Resolving common issues
This section describes common issues and suggests ways to resolve them.
See Also:
load_failed
Foretify failed to load all the files required for a test, usually because the pathname of a file was not correct or incomplete. Check the path and filename and correct it.
These are the search rules used by Foretify when loading files:
-
If a full path is specified (for example, /x/y/my_file), then use that full path.
The file name as specified is looked up first, and if not found, the name with the extension '.osc' is looked for.
-
Else look in the directory where the loading file resides.
-
Else look in the current directory.
-
Else look in directories specified by the OSC_PATH environment variable.
-
Else issue a load_failed error.
Nested lists with non-deterministic sizes
When the OSC code has nested lists, i.e., a list of lists or a list of structs where a struct has a field of list type, only one level of the list can have a non-deterministic size.
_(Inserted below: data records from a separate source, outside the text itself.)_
-- ==== Sys2Proof/Machine/Records.lean ====
section
/-!
DEFINITION. The byte layouts in which a strand's state is saved: frame records (R104), the scalar record (R133), vector parts
(R166), the queue and repetition record (R322), collective views and copy contexts (R364) and the STRAND record (R382), each
with its reader.
-/

namespace Sys2Proof.Machine

namespace Record

/-- Words as bytes, 8 each. -/
def words (ws : List Word) : List Byte := ws.flatMap fun w => leBytes 8 w.toNat

/-- Zero bytes. -/
def zeros (n : Nat) : List Byte := List.replicate n 0

/-- The word at a byte offset. -/
def word (bs : List Byte) (off : Nat) : Word := leWord ((bs.drop off).take 8)

/-- Whether `n` bytes from an offset are zero. -/
def blank (bs : List Byte) (off n : Nat) : Bool := ((bs.drop off).take n).all (· == 0)

/-! ### Scalar state -/

/-- A frame record of 144 bytes (R104). -/
def frame (f : Frame) : List Byte := words f.w.toList ++ words [f.rpc, 0]

/-- A frame read back; RPC keeps its read-only bits at zero (R110). -/
def readFrame (bs : List Byte) : Frame :=
  { w := Vector.ofFn fun i => word bs (8 * i.val), rpc := word bs 128 &&& ~~~3 }

/-- The scalar record of 320 bytes (R133); a run in progress records its snapshots of MEMDEF and FPCTL (R322). -/
def scalar (pc : Word) (u : Strand) : List Byte :=
  let fpctl := if u.rep.active then (u.fpctl &&& 0x3F00) ||| (u.rep.snap.fpctl &&& 0x3F0003) else u.fpctl
  let memdef := if u.rep.active then u.rep.snap.memdef else u.memdef
  words ([pc, u.rpc] ++ u.g.toList.drop 1 ++ u.w.toList ++ [fpctl, memdef, u.wsp, BitVec.ofNat 64 u.wspilled]) ++ zeros 24

/-- A MEMDEF value that no MOD would refuse (R85, R109). One with a reserved bit set is invalid too (DESIGN CHOICE: R133 refuses an invalid
MEMDEF and does not say what its reserved bits do in a record; log 61). -/
def memdefValid (x : Word) : Bool :=
  decide (bits x 2 0 ≤ 4) && decide (bits x 5 3 ≤ 5) && bits x 9 8 != 3 && bits x 63 10 == 0

/-- Whether a scalar record passes the checks of CTXLD part 1 (R133). -/
def scalarValid (bs : List Byte) : Bool :=
  bits (word bs 0) 1 0 == 0 && blank bs 296 24 && memdefValid (word bs 272) && decide ((word bs 288).toNat ≤ 65535)

/-- A scalar record loaded; RPC and FPCTL keep their read-only bits at zero. A run in progress takes its snapshots of MEMDEF and FPCTL from it
(R322). -/
def readScalar (bs : List Byte) (u : Strand) : Strand :=
  { u with
    rep := if u.rep.active then
      { u.rep with snap := { u.rep.snap with memdef := word bs 272, fpctl := word bs 264 &&& 0x3F3F03 } } else u.rep
    pc := word bs 0
    rpc := word bs 8 &&& ~~~3
    g := Vector.ofFn fun i => if i.val = 0 then 0 else word bs (16 + 8 * (i.val - 1))
    w := Vector.ofFn fun i => word bs (72 + 8 * i.val)
    fpctl := word bs 264 &&& 0x3F3F03
    memdef := word bs 272
    wsp := word bs 280
    wspilled := (word bs 288).toNat
    frames := [] }

/-! ### Vector, mask and link state -/

/-- v0 to v31 in registers of `n` lanes; registers not granted are zero (R166 part 2). -/
def vectors (n : Nat) (u : Strand) : List Byte :=
  (List.range 32).flatMap fun r =>
    if r < u.vregs then (List.range n).flatMap fun i => leBytes 4 (((u.v[r]?.getD (Vector.replicate 32 0))[i]?.getD 0).toNat)
    else zeros (4 * n)

/-- Part 2 loaded from a record of `m`-lane registers into registers of `n` lanes (R166). -/
def readVectors (m n : Nat) (bs : List Byte) (u : Strand) : Strand :=
  { u with
    v := Vector.ofFn fun r =>
      if r.val < u.vregs then
        Vector.ofFn fun i => if i.val < n then BitVec.ofNat 32 (leNat ((bs.drop ((r.val * m + i.val) * 4)).take 4)) else 0
      else u.v[r.val] }

/-- VGRANTED as a word (R112). -/
def vgranted (u : Strand) : Word := BitVec.ofNat 64 (u.vlen + u.vregs * 256)

/-- Part 3, 160 bytes (R166). -/
def masks (u : Strand) : List Byte :=
  words ([vgranted u] ++ u.k.toList.map (·.setWidth 64) ++ u.links.toList.map (·.value) ++
    [BitVec.ofNat 64 (((List.range 8).map fun i => if (u.links[i]?.getD {}).present then 2 ^ i else 0).sum)]) ++ zeros 16

/-- Whether the VLEN and VREGS of part 3 fit a core of `n` lanes. -/
def grantFits (n : Nat) (bs : List Byte) : Bool := decide (bits (word bs 0) 5 0 ≤ n) && decide (bits (word bs 0) 13 8 ≤ 32)

/-- Whether part 3 is in order whatever the core: VREGS a multiple of 8, and reserved bytes zero (R166). -/
def masksShaped (bs : List Byte) : Bool :=
  let vg := word bs 0
  bits vg 13 8 % 8 == 0 && bits vg 7 6 == 0 && bits vg 63 14 == 0 &&
  ((List.range 8).all fun i => blank bs (12 + 8 * i) 4) && blank bs 137 7 && blank bs 144 16

/-- Whether part 3 passes its checks on a core of `n` lanes (R166). -/
def masksValid (n : Nat) (bs : List Byte) : Bool := grantFits n bs && masksShaped bs

/-- The banks that a grant of `n` registers gives, those that were off reading +0 (R138). -/
def bankStates (n : Nat) : Vector Bank 4 := Vector.ofFn fun b => if 8 * b.val < n then .active else .off

/-- Part 3 loaded on a core of `n` lanes; it grants the recorded registers and lanes, which read +0. Mask bits of no lane read zero
(R139), and a link register keeps its reservation for a value on its way (R157). -/
def readMasks (n : Nat) (bs : List Byte) (u : Strand) : Strand :=
  let vg := word bs 0
  let vregs := bits vg 13 8
  { u with
    vlen := bits vg 5 0
    vregs := vregs
    banks := bankStates vregs
    v := Vector.ofFn fun r => if r.val < min vregs u.vregs then u.v[r.val] else Vector.replicate 32 0
    k := Vector.ofFn fun i => BitVec.ofNat 32 ((word bs (8 + 8 * i.val)).toNat % 2 ^ n)
    links := Vector.ofFn fun i =>
      { value := word bs (72 + 8 * i.val), present := bit (word bs 136) i.val, reserved := u.links[i].reserved } }

/-! ### Queue and repetition state -/

/-- Part 8, 1,408 bytes (R322). -/
def queues (u : Strand) : List Byte :=
  let r := u.rep
  let q (n : Nat) : List Word := ((u.queues[n]?.getD {}).items ++ List.replicate 16 0).take 16
  let flags : Nat := (if r.captured then 1 else 0) + (if r.active then 2 else 0) + (if r.fromBody then 4 else 0) +
    r.body.length * 2 ^ 8 + r.stagger * 2 ^ 16 + r.next * 2 ^ 24
  words ((List.range 8).flatMap q) ++
  (List.range 8).map (fun n => BitVec.ofNat 8 (u.queues[n]?.getD {}).items.length) ++
  words [BitVec.ofNat 64 flags, BitVec.ofNat 64 r.count, BitVec.ofNat 64 r.iteration, r.spc] ++
  (r.body ++ List.replicate (32 - r.body.length) 0#32).flatMap (fun w : BitVec 32 => leBytes 4 w.toNat) ++
  words (r.snap.g.toList.drop 1 ++ r.snap.w.toList.take 16) ++ zeros 32

/-- Whether part 8 passes its checks (R322). -/
def queuesValid (mcore : Bool) (bs : List Byte) : Bool :=
  let f := word bs 1032
  ((List.range 8).all fun i => decide ((bs.getD (1024 + i) 0).toNat ≤ 16)) &&
  bits f 7 3 == 0 && bits f 15 14 == 0 && bits f 23 21 == 0 && bits f 63 29 == 0 && blank bs 1376 32 &&
  !(bit f 1 && (bits f 13 8 == 0 || decide (bits f 13 8 > 32))) && (mcore || !bit f 0)

/-- Part 8 loaded. The address of the body is that of the next body word where a trap had left the strand at it; otherwise the record does
not tell it, and it is a free value (log 61). -/
def readQueues (pc : Word) (bs : List Byte) (u : Strand) : Strand :=
  let f := word bs 1032
  let n := bits f 13 8
  { u with
    queues := Vector.ofFn fun i =>
      { items := (List.range (bs.getD (1024 + i.val) 0).toNat).map fun e => word bs (i.val * 128 + e * 8)
        reserved := u.queues[i].reserved }
    rep :=
      { captured := bit f 0, active := bit f 1, fromBody := bit f 2
        body := (List.range n).map fun i => BitVec.ofNat 32 (leNat ((bs.drop (1064 + 4 * i)).take 4))
        base := if bit f 2 then pc - BitVec.ofNat 64 (4 * bits f 28 24) else Config.bodyBase bs &&& ~~~3
        stagger := bits f 20 16, next := bits f 28 24, count := (word bs 1040).toNat, iteration := (word bs 1048).toNat
        spc := word bs 1056
        snap :=
          { g := Vector.ofFn fun i => if i.val = 0 then 0 else word bs (1192 + 8 * (i.val - 1))
            w := Vector.ofFn fun i => if i.val < 16 then word bs (1248 + 8 * i.val) else 0
            memdef := u.memdef, fpctl := u.fpctl } } }

/-! ### Timelines -/

/-- A collective view (R364), 320 bytes. -/
def view (x : CollView) : List Byte :=
  words [x.issued, x.reached, BitVec.ofNat 64 x.withdrawn.length] ++ zeros 40 ++
  (x.withdrawn.flatMap fun (wb, a, b, t, m) => words [wb, a, b, t, BitVec.ofNat 64 m] ++ zeros 24) ++
  zeros (64 * (4 - x.withdrawn.length))

/-- A copy command record (R364), 64 bytes. -/
def copyCmd (x : CopyCmd) : List Byte :=
  words ([BitVec.ofNat 64 (x.op + x.mod * 64 + x.batch * 2 ^ 32), x.ticket] ++ (x.a ++ List.replicate 4 0).take 4 ++
    [x.wb, BitVec.ofNat 64 (x.done + if x.paused then 2 ^ 63 else 0)])

/-- A copy context (R364), 1,088 bytes, of the commands that the timeline has not reached; one done before an older one has all its bytes
done. -/
def copyCtx (x : CopyCtx) : List Byte :=
  let cs := x.cmds
  let inOpen := (cs.filter fun d => d.batch == x.batch).length
  words [x.issued, x.reached, BitVec.ofNat 64 (cs.length + inOpen * 256), BitVec.ofNat 64 x.batch] ++ zeros 32 ++
  cs.flatMap copyCmd ++ zeros (64 * (16 - cs.length))

/-- Part 10, 6,976 bytes (R364): `tlm` is the matrix-load timeline where the slot is matrix owner, `held` the contexts that the
strand holds. -/
def timelines (tlm : Word × Word) (held : List (Option CopyCtx)) (u : Strand) : List Byte :=
  words [tlm.1, tlm.2,
    BitVec.ofNat 64 (((List.range 4).map fun n => if (held.getD n none).isSome then 2 ^ n else 0).sum)] ++ zeros 40 ++
  u.views.toList.flatMap view ++
  (List.range 4).flatMap fun n => match held.getD n none with | some x => copyCtx x | none => zeros 1088

/-! ### The STRAND record -/

/-- A frame of a strand with WSPILLED raised for those that a save writes (R133): the frames but the current one, oldest first. -/
def spilled (u : Strand) : List Byte := u.frames.reverse.flatMap frame

/-- The STRAND record of R382, 8,192 bytes, of a strand that resumes at `pc` with progress `eprog`. -/
def strand (lanes launch : Nat) (waiting : Bool) (pc : Word) (eprog : Nat) (locked hasMatrix hasTimeline : Bool)
    (u : Strand) : List Byte :=
  let kind : Nat := match u.kind with | .resident => 0 | .handler => 1 | .gust => 2
  let f := u.frames.length
  let cstat := kind * 16 + u.cuff * 2 ^ 28 + if locked then 2 ^ 30 else 0
  leBytes 4 launch ++ leBytes 2 u.lcore ++ leBytes 1 kind ++ leBytes 1 (if waiting then 1 else 0) ++
  words [BitVec.ofNat 64 cstat, BitVec.ofNat 64 eprog] ++
  leBytes 4 (if u.kind == .resident then 0xFFFFFFFF else u.entry) ++
  leBytes 4 ((if hasMatrix then 1 else 0) + if hasTimeline then 2 else 0) ++ zeros 32 ++
  scalar pc { u with wspilled := u.wspilled + f, frames := [] } ++ masks u ++
  vectors lanes u ++ zeros (4096 - 128 * lanes) ++ queues u ++
  words [BitVec.ofNat 64 f] ++ spilled u ++ zeros (1008 - 144 * f) ++ zeros 1128

end Record

end Sys2Proof.Machine
end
Non-deterministic size refers to a list whose length is not fixed and can vary, such as lists defined with constraints on their size. For example, a list with keep(it.size() in [3..6]) would have a non-deterministic size because its length can be anywhere from 3 to 6. While it is allowed to have such lists at one level, having multiple levels with non-deterministic sizes simultaneously is not supported. Only either the outer or inner list can be non-deterministic, but not both at the same time.
Example unsupported case
In this example, both outer list f and inner list l have non-deterministic sizes.
struct foo:
l: list of int with:
keep(it.size() in [5..8])
extend top.main:
f: list of foo with:
keep(it.size() in [2..10])
Example supported case
In this example, the inner list l has a deterministic size and the outer list f has a non-deterministic size, making the configuration supported.
struct foo:
l: list of int with:
keep(it.size() == 5)
extend top.main:
f: list of foo with:
keep(it.size() in [2..10])
Constraint s == null under non-deterministic condition
Constraints of the kind s == null, where s is a struct, are only supported if they can be statically resolved. Cases where s can be randomly set to either null or non-null are unsupported.
Example unsupported cases
In this example, s is null if the flag is randomized to true, making it non-deterministic.
struct S:
. . .
extend top.main:
s: S
keep(s == null)
See complete example here.
In the following example, depending on the randomization of b.f, s is either null (if b.f == true) or non-null (if b.f == false).
struct base:
f: bool
s: S
struct derived1 inherits base(f == true):
keep(s == null)
struct derived2 inherits base(f == false)
extend top.main:
b: base
See complete example here.
Example supported cases
The following cases are supported because b.f can be statically resolved:
b: derived1 # b.f is statically resolved to true
b: base with:
keep(it.f == true) # b.f is statically resolved to true
See complete example here.
s == null error message
In case of an unsupported s == null constraint, the following error message is issued:
Constraining struct to be either null or non-null under a non deterministic condition is not supported yet, <source reference>
compilation_error
Foretify issues a compilation error if any OSC2 file contains code that does not meet OSC2 coding requirements. The compiler specifies the filename and line number where the error was encountered as part of the error message. Check the OSC2 file at that given position for syntax errors.
unfeasible_plan
At the beginning of the execution phase, Foretify performs compliance checks to make sure that the values generated for this seed satisfy all modifiers. If at least one of the generated values does not satisfy a modifier, an error of type unfeasible_plan is raised and the generated value and unsatisfied modifier are displayed:
[INFO] [MAIN] *** Error: Unfeasible plan (unfeasible_plan): An unfeasible plan has been created and can not be executed:
main.label(sut).ego_drive_initial_phase - <truck@30 (top.sut.car) red uid:20> lane is: 2, but not in the range requested: [3..3]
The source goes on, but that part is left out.